Давно ещё, как только он стал ездить за рубеж и увидел европейские столицы, он узнал, что байки о самом прекрасном в мире городе, о Москве-красавице, не имеют ничего общего с правдой. Например, Мхов понимает, что такое красавец Рим, красавец Мадрид, на худой конец, красавец Париж. Он более чем понимает, что такое мрачноватая красота лондонской англиканской готики. Но что такое красавица Москва – он не может понять, сколько не старается. Наоборот, ему активно не по душе её архитектурная безалаберность, кособокость и полное отсутствие стиля. Особенно ему отвратительны глупые, напыщенные постройки последнего времени, все эти агрессивно-тоскливые пародии на купеческо-московский стиль. Во многом из чувства протеста он построил свой загородный дом в полном несоответствии с тем, что есть вокруг. Его дом – это четырёхэтажная четырёхугольная башня из кирпича и мрамора. Просто башня и ничего более.
Мхову обидно, что город, в котором он родился и живет, настолько ему не мил. Обидно не за город, хрен бы с ним, с городом, а за себя.

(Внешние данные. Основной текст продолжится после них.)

-- ==== Sys2Proof/Machine/State.lean ====
section
/-! DEFINITION. The state of the core (10_state.md R20 to R33, R39), the reasons a cycle can fault
(60_exceptions.md R201), the host moves that have no meaning (93_implementation_defined.md U14), and the
state after reset. -/

namespace Sys2Proof.Machine

/-- `MODE`, the run state (R31). -/
inductive Mode where
  /-- normal fetch and execution -/
  | running
  /-- blocked until a key-down arrives (`Fx0A`) -/
  | awaitingKey
  /-- stopped by a fault; only `Reset` leaves it (R204) -/
  | halted
  deriving DecidableEq, Repr

/-- The fault causes of R201. Every one is raised inside a `Cycle` and TAKEN there (R203): the cycle answers a
next state in mode `halted` that holds its code and its word, so no step answers `Outcome.fault`. -/
inductive Fault where
  /-- Code 1, raised by decode on a word that matches no row. Safe: the source itself makes it fatal. -/
  | illegalInstruction
  /-- Code 2, raised by `00EE` on an empty stack. Safe: the source itself makes it fatal. -/
  | stackUnderflow
  /-- Code 3, raised by `2nnn` on a full stack. Safe: the spec's D7 stops where the source's unbounded stack goes on. -/
  | stackOverflow
  /-- Code 4, raised by the fetch at `pc` above 0xFFE. Safe: the spec's D5 stops rather than invent a byte. -/
  | fetchAddressFault
  /-- Code 5, raised by `Dxyn`, `Fx33`, `Fx55`, `Fx65` on a data address above 0xFFF. Safe (D4). -/
  | dataAddressFault
  /-- Code 6, raised by `Fx33`, `Fx55` on a store to 0x000-0x1FF. Safe (D6). -/
  | reservedWriteFault
  deriving DecidableEq, Repr

/-- What the model gives no meaning. Safe in every case: it refuses rather than go on. -/
inductive Refusal where
  /-- An instruction without a meaning, by its mnemonic; `exec` holds no such arm. Safe. -/
  | notModelled (mnemonic : String)
  /-- The host's `KeyDown(k)` with `k` above 15: R210 gives it no meaning. Safe. -/
  | keyCodeOutOfRange
  /-- A `Load`, `Frame` or `KeyDown` of the host inside a `Frame`: R209 rules it out. Safe. -/
  | hostMoveInsideFrame
  /-- A `Load` that does not come directly after `Reset`: R233 gives it no meaning. Safe. -/
  | loadNotAfterReset
  /-- A `Load` of more than 3584 bytes: R233 gives it no meaning. Safe. -/
  | imageTooLong
  deriving DecidableEq, Repr

/-- Memory as (address, byte) pairs in one canonical form: addresses strictly rising, and no entry equal to
what an unlisted address reads as, the byte that `Reset` leaves there (R39, R50). -/
abbrev Memory := List Host.Cell

/-- The whole state of the core (R20), and three fields of the model's own (`slot`, `now`, `loadable`). -/
structure State where
  /-- `V[0..15]`, the general registers; `V[15]` is `VF` (R21, R22) -/
  v : Vector Byte 16
  /-- `I`, the index register (R23) -/
  idx : Word
  /-- `pc`, the program counter (R24) -/
  pc : Word
  /-- `stack`, the return addresses, the LAST entry of R27's sequence first; `SP` is its length -/
  stack : List Word
  /-- `DT`, the delay timer (R30) -/
  dt : Byte
  /-- `ST`, the sound timer (R30) -/
  st : Byte
  /-- `MODE` (R31) -/
  mode : Mode
  /-- `KREG`, the register a key wait targets (R31) -/
  kreg : RegIx
  /-- `FCAUSE`, the cause code of the fault that halted the machine (R32) -/
  fcause : BitVec 3
  /-- `FINFO`, the offending word or the `pc` of the failed fetch (R32) -/
  finfo : Word
  /-- `mem[0x000..0xFFF]` (R50) -/
  mem : Memory
  /-- `DISP[0..31][0..63]`: 32 rows; bit `px` of row `py` is `DISP[py][px]` (R33) -/
  disp : Vector PixelRow 32
  /-- the model's own: how many instructions of the current `Frame`'s batch have run (R211's `count`) -/
  slot : Nat
  /-- the model's own: the input time, at which `RND`, `KEYS` and key-downs are sampled (R34, R36) -/
  now : Nat
  /-- the model's own: `Load` is still allowed, no `Cycle` and no move of the host having come since `Reset` (R233) -/
  loadable : Bool
  deriving DecidableEq, Repr

/-- The state right after `Reset` (R39, R230): the font and zeros are what unlisted memory reads as. The three
fields of the model's own are DESIGN CHOICE (assumption 7). -/
def State.reset : State where
  v := Vector.replicate 16 0
  idx := 0
  pc := 0x200
  stack := []
  dt := 0
  st := 0
  mode := .running
  kreg := 0
  fcause := 0
  finfo := 0
  mem := []
  disp := Vector.replicate 32 0
  slot := 0
  now := 0
  loadable := true

end Sys2Proof.Machine
end

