-- ==== Sys2Proof/Machine/Draw.lean ====
section
/-! DEFINITION. Family D, draw sprite (43_draw.md), written as R150's pseudocode. -/

namespace Sys2Proof.Machine

/-- Column `c` of a sprite row `b` at (`xv`, `yv`) and row `r`: where bit `7 - c` is 1, toggle the pixel, and
`VF <- 1` if it was on (R150). -/
def drawPixel (xv yv b : Byte) (r : Nat) (s : State) (c : Nat) : State :=
  if b.getLsbD (7 - c) then
    if s.pixel (wrapX xv c) (wrapY yv r) then setV vf 1 (dispToggle (wrapX xv c) (wrapY yv r) s)
    else dispToggle (wrapX xv c) (wrapY yv r) s
  else s

/-- Row `r` of a sprite whose first row is at `a`: eight columns from the left (R150). -/
def drawRow (xv yv : Byte) (a : Nat) (s : State) (r : Nat) : State :=
  (List.range 8).foldl (drawPixel xv yv (s.byteAt (a + r)) r) s

/-- `VF <- 0`, then the `n` rows from the top (R150). -/
def drawSprite (xv yv : Byte) (a n : Nat) (s : State) : State :=
  (List.range n).foldl (drawRow xv yv a) (setV vf 0 s)

/-- `Dxyn` DRW Vx, Vy, n: coordinates and base latched, every row address checked before any effect
(R150, R153, R154). -/
def execDrw (x y : RegIx) (n : Nat) (s : State) : Host.Outcome State Fault Refusal :=
  settle (firstFault readFault (base s) n) (.drw x y n) s
    (drawSprite (s.reg x) (s.reg y) (base s) n (advance s))

end Sys2Proof.Machine
end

Он бы с удовольствием уехал и жил в той же Англии или, наоборот, на берегу тёплого моря-океана, но беда в том, что его нынешняя жизнь не предусматривает добровольного отказа от неё. Его жизнь состоит из бесконечного наматывания концентрических кругов; с каждым новым витком окружность увеличивается и соответственно увеличивается охват денег, людей и обстоятельств. Нельзя ни остановиться, ни даже просто замедлить бег: вмиг будешь раздавлен и сметён сопутствующими и противостоящими деньгами, людьми и обстоятельствами.
Да и, совсем уж честно говоря, было бы что-то неправильное в отказе от того, что досталось ценой нескольких лет неимоверного напряжения и страха: когда в первой половине 90-х таких как он отстреливали почти через одного.
Погружённый в эти порядком уже надоевшие мысли, Мхов незаметно для себя проезжает через центр, минует Калининский, Кутузовский, доезжает до Минского шоссе и теперь гонит свой квадратный «пятисотый» по направлению к дому. Съехав с основной трассы, он прибавляет газу – дорога здесь сразу за поворотом поднимается в гору. Взлетев наверх, Мхов, не сбавляя скорости, идет на спуск и начинает тормозить, лишь когда впереди показывается следующий поворот, ведущий к посёлку. И вдруг, когда до поворота остаётся метров сто пятьдесят, слева из леса на дорогу выскакивает некто маленького роста и застывает в каких-нибудь двадцати пяти-тридцати метрах прямо перед несущимся на него автомобилем. Ещё не полностью темно, к тому же Мхов едет с включенным дальним светом, поэтому ему не составляет труда узнать человека, так неожиданно появившегося на дороге. Это его сын; Алексей стоит на роликовых коньках вполоборота, твёрдо расставив ноги, засунув руки в карманы джинсов.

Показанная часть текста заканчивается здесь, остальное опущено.